EXERCISE INSTRUCTIONS. Please copy each line in the records below that contains the string "putBytes".

DATA RECORDS.

/-- The normalised hidden state (R184). -/
def fillNorm (dm eps h gain : Nat) : List Nat :=
  let sum := groupSum32 (dm / 32 + 1) ((List.range dm).map (fun i => prodOf (bfAt h i) (bfAt h i))) 0
  let q := fAdd (divInt sum dm) eps 0 0
  let rs := valueOf (funEl 3 0 q) 0
  (List.range dm).map (fun i =>
    let a := r32 (prodOf (bfAt h i) rs)
    bitsOf (prodOf (valueOf a 0) (bfAt gain i)) 1 0 false)

/-- One projection (R184): rows of weights as a number. -/
def fillProj (dm rows w : Nat) (n : List Nat) : List Nat :=
  (List.range rows).map (fun o =>
    let r := w / 2 ^ (16 * dm * o) % 2 ^ (16 * dm)
    groupSum32 (dm / 32 + 1) (n.zipIdx.map (fun t => prodOf (bfAt r t.2) (valueOf t.1 1))) 0)

/-- The rotated keys (R184). `rope` holds the RH entries of the position. Where one product is 0 × ∞ and the other has a NaN operand, the first
of the two NaNs counts (DESIGN CHOICE, log 72). -/
def fillRope (f : FDesc) (rope : Nat) (yk : List Nat) : List Nat :=
  let y (i : Nat) := valueOf (yk.getD i 0) 0
  (List.range (f.h * f.d)).map (fun o =>
    let hh := o / f.d
    let c := o % f.d
    let pair : Option (Nat × Nat × Nat) :=
      if f.style = 0 then if c / 2 < f.rh then some (c / 2, c / 2 * 2, c / 2 * 2 + 1) else none
      else if c < f.rh then some (c, c, c + f.rh) else if c < 2 * f.rh then some (c - f.rh, c - f.rh, c) else none
    match pair with
    | none => yk.getD o 0
    | some (i, a, b) =>
      let cs := fAt rope (2 * i)
      let sn := fAt rope (2 * i + 1)
      let ya := y (hh * f.d + a)
      let yb := y (hh * f.d + b)
      if c = a then groupSum [prodOf ya cs, negV (prodOf yb sn)] else groupSum [prodOf ya sn, prodOf yb cs])

/-- Keys and values of one token of one layer, and whether poison reached them. -/
structure Filled where
  k : List Nat
  v : List Nat
  hurt : Bool
deriving DecidableEq, Repr

def State.fillToken (s : State) (c : Cmd) (t : Table) (f : FDesc) (pos : Nat) : ERes Filled :=
  if f.rh != 0 && f.npos ≤ pos then .error (.fault 8 8 f.npos)
  else
    match s.kvRead c t.xbase (t.xbase + 2 * f.dm * pos) (2 * f.dm), s.kvRead c f.gain f.gain (2 * f.dm),
        s.kvRead c f.wk f.wk (2 * f.dm * f.h * f.d), s.kvRead c f.wv f.wv (2 * f.dm * f.h * f.d),
        (if f.rh = 0 then .ok ⟨0, 0, 0⟩ else s.kvRead c f.rope (f.rope + 8 * (pos * f.rh)) (8 * f.rh)) with
    | .error e, _, _, _, _ | _, .error e, _, _, _ | _, _, .error e, _, _ | _, _, _, .error e, _ | _, _, _, _, .error e => .error e
    | .ok h, .ok g, .ok wk, .ok wv, .ok rope =>
      let n := fillNorm f.dm f.eps h.v g.v
      .ok ⟨fillRope f rope.v (fillProj f.dm (f.h * f.d) wk.v n), fillProj f.dm (f.h * f.d) wv.v n,
        h.p != 0 || g.p != 0 || wk.p != 0 || wv.p != 0 || rope.p != 0⟩

/-- A number with bytes `o` to `o + n - 1` replaced. -/
def putBytes (v o n x : Nat) : Nat := setFld v (8 * (o + n) - 1) (8 * o) x

/-- Valid entries of an outlier list, from its first (R168). -/
def listLen (l : List Nat) : Nat := (l.takeWhile (fun e => bit e 31)).length

/-- A head section after one token is filled (R185): the bytes, and OVF. -/
def fillSect (f : FDesc) (x : Sect) (hh t : Nat) (y : Filled) : Nat × Bool :=
  let d := f.d
  let key (ch : Nat) := valueOf (y.k.getD (hh * d + ch) 0) 0
  let val (ch : Nat) := valueOf (y.v.getD (hh * d + ch) 0) 0
  if x.isSealed then
    let n := listLen x.outliers
    let ol := x.outliers.take n
    let (ks, ol', ovf) := keyCodes (fun ch => x.half (64 + 2 * ch)) ((List.range d).map (fun ch => (t, ch, key ch))) ol false
    let (st, vs, ovf') := valueCodes ((List.range d).map val)
    let b := putBytes x.v (4 * n) (4 * (ol'.length - n)) (joinEl 32 (ol'.drop n))
    let b := putBytes b (64 + 2 * d + t * (d / 2)) (d / 2) (joinEl 4 ks)
    let b := putBytes b (64 + 10 * d + 2 * t) 2 st
    (putBytes b (128 + 10 * d + t * d) d (joinEl 8 vs), ovf || ovf')
  else
    let b := putBytes x.v (2 * t * d) (2 * d) (joinEl 16 ((List.range d).map (fun ch => bitsOf (key ch) 2 0 true)))
    (putBytes b (32 * d + 2 * t * d) (2 * d) (joinEl 16 ((List.range d).map (fun ch => bitsOf (val ch) 2 0 true))), false)

/-- The byte ranges of a head section that the fill of token t writes; `v` are its bytes then. Of the outlier list these are the entries that
it appends. -/
def fillRanges (x : Sect) (v t : Nat) : List (Nat × Nat) :=
  let d := x.d
  if x.isSealed then
    let n := listLen x.outliers
    [(4 * n, 4 * (listLen ({ x with v := v } : Sect).outliers - n)), (64 + 2 * d + t * (d / 2), d / 2), (64 + 10 * d + 2 * t, 2), (128 + 10 * d + t * d, d)]
  else [(2 * t * d, 2 * d), (32 * d + 2 * t * d, 2 * d)]

/-- The bytes that a fill writes, stored range by range. -/
def State.fillPut (s : State) (c : Cmd) (pool a v : Nat) (hurt : Bool) : List (Nat × Nat) → ERes State
  | [] => .ok s
  | (o, n) :: l =>
    match s.kvWrite c pool (a + o) ⟨n, v / 2 ^ (8 * o) % 2 ^ (8 * n), if hurt then ones n else 0⟩ with
    | .error e => .error e
    | .ok s => s.fillPut c pool a v hurt l

/-- One token of every head. -/
def State.fillHeads (s : State) (c : Cmd) (f : FDesc) (e t : Nat) (y : Filled) : Nat → Nat → Bool → ERes (State × Bool)
  | 0, _, ovf => .ok (s, ovf)
  | k + 1, hh, ovf =>
    match s.kvSect c f e hh (if entSealed e then [(0, 32), (64, 2 * f.d)] else []) with
    | .error x => .error x
    | .ok x =>
      let (v, o) := fillSect f x hh t y
      let (pool, a) := f.sect (entSealed e) (entPbn e) hh
      match s.fillPut c pool a v y.hurt (fillRanges x v t) with
      | .error x => .error x
      | .ok s => s.fillHeads c f e t y k (hh + 1) (ovf || o)

/-- Gap tokens filled one after the other. -/
def State.fillTokens (s : State) (c : Cmd) (t : Table) (f : FDesc) (e lb : Nat) : List Nat → Bool → ERes (State × Bool)
  | [], ovf => .ok (s, ovf)
  | k :: ks, ovf =>
    match s.fillToken c t f (16 * lb + k) with
    | .error x => .error x
    | .ok y =>
      match s.fillHeads c f e k y f.h 0 ovf with
      | .error x => .error x
      | .ok (s, ovf) => s.fillTokens c t f e lb ks ovf

/-- One step of filling a block's gaps (R175, R183, R185, R187 mode 0): it takes BUSY, which it waits for, fills, and updates the entry once
the fill's writes have been performed. aux is [BUSY held, place and byte of BUSY, filled, the set F that it filled, OVF]; the answer says
whether the block is done. -/
def State.fillGaps (s : State) (c : Cmd) (tbl layer lb : Nat) : ERes (State × Cmd × Bool) :=
  s.afterWrites c <|
  match s.kvTable c tbl with
  | .error e => .error e
  | .ok t =>
    if t.nl ≤ layer then .error (.fault 7 layer t.nl)
    else if t.nbmax ≤ lb then .error (.fault 7 lb t.nbmax)
    else
      match s.kvDesc c t.fdt layer with
      | .error e => .error e
      | .ok f =>
        let va := t.entry layer lb
        match s.kvWord c tbl va with
        | .error e => .error e
        | .ok e =>
          if !c.holds then
            if entBusy e then .error .hold
            else if !entV e then .error (.fault 6 va e)
            else (s.takeBusy c tbl va e [0, 0, 0]).map (fun r => (r.1, r.2, false))
          else if c.aux.getD 3 0 = 0 then
            (s.fillTokens c t f e lb ((List.range 16).filter (fun k => bit (entGap e) k)) false).map (fun r =>
              (r.1, { c with aux := c.aux.take 3 ++ [1, entGap e, b2n r.2] }, false))
          else
            let e' := if c.aux.getD 5 0 = 1 then setFld e 61 61 1 else e
            (s.kvPut c tbl va (setFld (setFld e' 60 45 (entGap e - (entGap e &&& c.aux.getD 4 0))) 32 32 0)).map
              (fun s => (s, { c with aux := [] }, true))

/-! ### FILL modes 1 to 3 (R187) -/

/-- A mask of poisoned bytes: of those at places of a list, each over `n` bytes. -/
def hurtAt (n : Nat) (l : List (Nat × Bool)) : Nat := l.foldl (fun m t => if t.2 then m ||| ones n * 2 ^ t.1 else m) 0

/-- The poisoned bytes of a new head section (R91, R187): each one that a poisoned element goes into, through its scale too, and the
outlier list where any key is poisoned. -/
def reblockHurt (open_ : Bool) (d gap : Nat) (key val : Nat → Nat → Bool) : Nat :=
  let ts := (List.range 16).filter (fun t => !bit gap t)
  let cs := List.range d
  let all (f : Nat → Nat → List (Nat × Bool)) : List (Nat × Bool) := (ts.map (fun t => (cs.map (fun c => f t c)).flatten)).flatten
  if open_ then hurtAt 2 (all (fun t c => [(2 * (t * d + c), key t c), (32 * d + 2 * (t * d + c), val t c)]))
  else
    let chan := cs.map (fun c => ts.any (fun t => key t c))
    let tok := (List.range 16).map (fun t => ts.contains t && cs.any (fun c => val t c))
    hurtAt 32 [(0, chan.any id)] ||| hurtAt 2 (cs.map (fun c => (64 + 2 * c, chan.getD c false)))
      ||| hurtAt 1 (all (fun t c => [(64 + 2 * d + t * (d / 2) + c / 2, chan.getD c false)]))
      ||| hurtAt 2 (ts.map (fun t => (64 + 10 * d + 2 * t, tok.getD t false)))
      ||| hurtAt d (ts.map (fun t => (128 + 10 * d + t * d, tok.getD t false)))

/-- The head sections of the new block, with OVF. -/
def State.reblock (s : State) (c : Cmd) (f : FDesc) (e gap pbn : Nat) : Nat → Nat → Bool → ERes (State × Bool)
  | 0, _, ovf => .ok (s, ovf)
  | k + 1, hh, ovf =>
    match s.kvSect c f e hh (needRanges (entSealed e) f.d true true ((List.range 16).filter (fun t => !bit gap t))) with
    | .error x => .error x
    | .ok x =>
      let to32 (p : FV × Bool) : FV := if c.op = 2 then valueOf (bitsOf p.1 0 0 true) 0 else p.1
      let key (t ch : Nat) := to32 (x.key t ch)
      let val (t ch : Nat) := to32 (x.value t ch)
      let (v, o) := if c.op = 3 then (openSect f.d gap key val, false) else sealSect f.d gap key val
      let (pool, a) := f.sect (c.op != 3) pbn hh
      let n := if c.op = 3 then 64 * f.d else f.hsec
      match s.kvWrite c pool a ⟨n, v, if x.p = 0 then 0 else reblockHurt (c.op == 3) f.d gap (fun t ch => (x.key t ch).2) (fun t ch => (x.value t ch).2)⟩ with
      | .error x => .error x
      | .ok s => s.reblock c f e gap pbn k (hh + 1) (ovf || o)

/-- Stage 0 takes BUSY; stage 1 writes the new block; stage 2 swaps once no pin holds the old block and the retire list has room for it;
stage 3 writes its record and stage 4 raises COUNT. aux is [BUSY held, place and byte of BUSY, stage, G, OVF, old entry]. -/
def State.swapStep (s : State) (c : Cmd) : ERes (State × Cmd) :=
  s.afterWrites c <|
  let ret := c.stg.getD 1 0
  let tbl := c.stg.getD 0 0
  let layer := fld (c.stg.getD 3 0) 7 0
  let lb := fld (c.stg.getD 2 0) 31 0
  let pbn := fld (c.stg.getD 4 0) 31 0
  match s.kvTable c tbl with
  | .error e => .error e
  | .ok t =>
    if t.nl ≤ layer then .error (.fault 7 layer t.nl)
    else if t.nbmax ≤ lb then .error (.fault 7 lb t.nbmax)
    else
      match s.kvDesc c t.fdt layer with
      | .error e => .error e
      | .ok f =>
        let va := t.entry layer lb
        let stage := c.aux.getD 3 0
        match s.kvWord c tbl va with
        | .error e => .error e
        | .ok e =>
          if stage = 3 then (s.retireRec c ret (c.aux.getD 6 0) layer).map (fun s => (s, { c with aux := setAt c.aux 3 4 }))
          else if stage = 4 then (s.retireCount c ret).map (fun s => (s, { c with fin := true, aux := [] }))
          else if !c.holds then
            if entBusy e then .error .hold
            else if !entV e then .error (.fault 6 va e)
            else if entSealed e != (c.op != 1) then .error (.fault 9 va e)
            else s.takeBusy c tbl va e [1, entGap e, 0]
          else if stage = 1 then
            match s.reblock c f e (c.aux.getD 4 0) pbn f.h 0 false with
            | .error x => .error x
            | .ok (s, ovf) => .ok (s, { c with aux := c.aux.take 3 ++ [2, c.aux.getD 4 0, b2n ovf] })
          else if s.pinned (pinKey c va) (entVer e) then .error .hold
          else
            match s.retireRoom c ret with
            | .error x => .error x
            | .ok _ =>
              let n := setFld (setFld (setFld e 31 0 pbn) 44 33 (entVer e + 1)) 32 32 0
              let n := setFld (setFld n 62 62 (b2n (c.op != 3))) 61 61 (c.aux.getD 5 0)
              (s.kvPut c tbl va n).map (fun s => (s, { c with aux := [0, 0, 0, 3, 0, 0, e] }))

def State.fillStep (s : State) (c : Cmd) : ERes (State × Cmd) :=
  if c.op = 0 then
    let first := fld (c.stg.getD 2 0) 31 0
    if fld (c.stg.getD 2 0) 63 32 ≤ c.row then .ok (s, { c with fin := true })
    else
      (s.fillGaps c (c.stg.getD 0 0) (fld (c.stg.getD 3 0) 7 0) (first + c.row)).map (fun r =>
        (r.1, if r.2.2 then { r.2.1 with row := c.row + 1 } else r.2.1))
  else s.swapStep c

end Sys2Proof.Machine
end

YOUR RESPONSE.
def putBytes (v o n x : Nat) : Nat := setFld v (8 * (o + n) - 1) (8 * o) x
    let b := putBytes x.v (4 * n) (4 * (ol'.length - n)) (joinEl 32 (ol'.drop n))
    let b := putBytes b (64 + 2 * d + t * (d / 2)) (d / 2) (joinEl 4 ks)
    let b := putBytes b (64 + 10 * d + 2 * t) 2 st
    (putBytes b (128 + 10 * d + t * d) d (joinEl 8 vs), ovf || ovf')
    let b := putBytes x.v (2 * t * d) (2 * d) (joinEl 16 ((List.range d).map (fun ch => bitsOf (key ch) 2 0 true)))
    (putBytes b (32 * d + 2 * t * d) (2 * d) (joinEl 16 ((List.range d).map (fun ch => bitsOf (val ch) 2 0 true))), false)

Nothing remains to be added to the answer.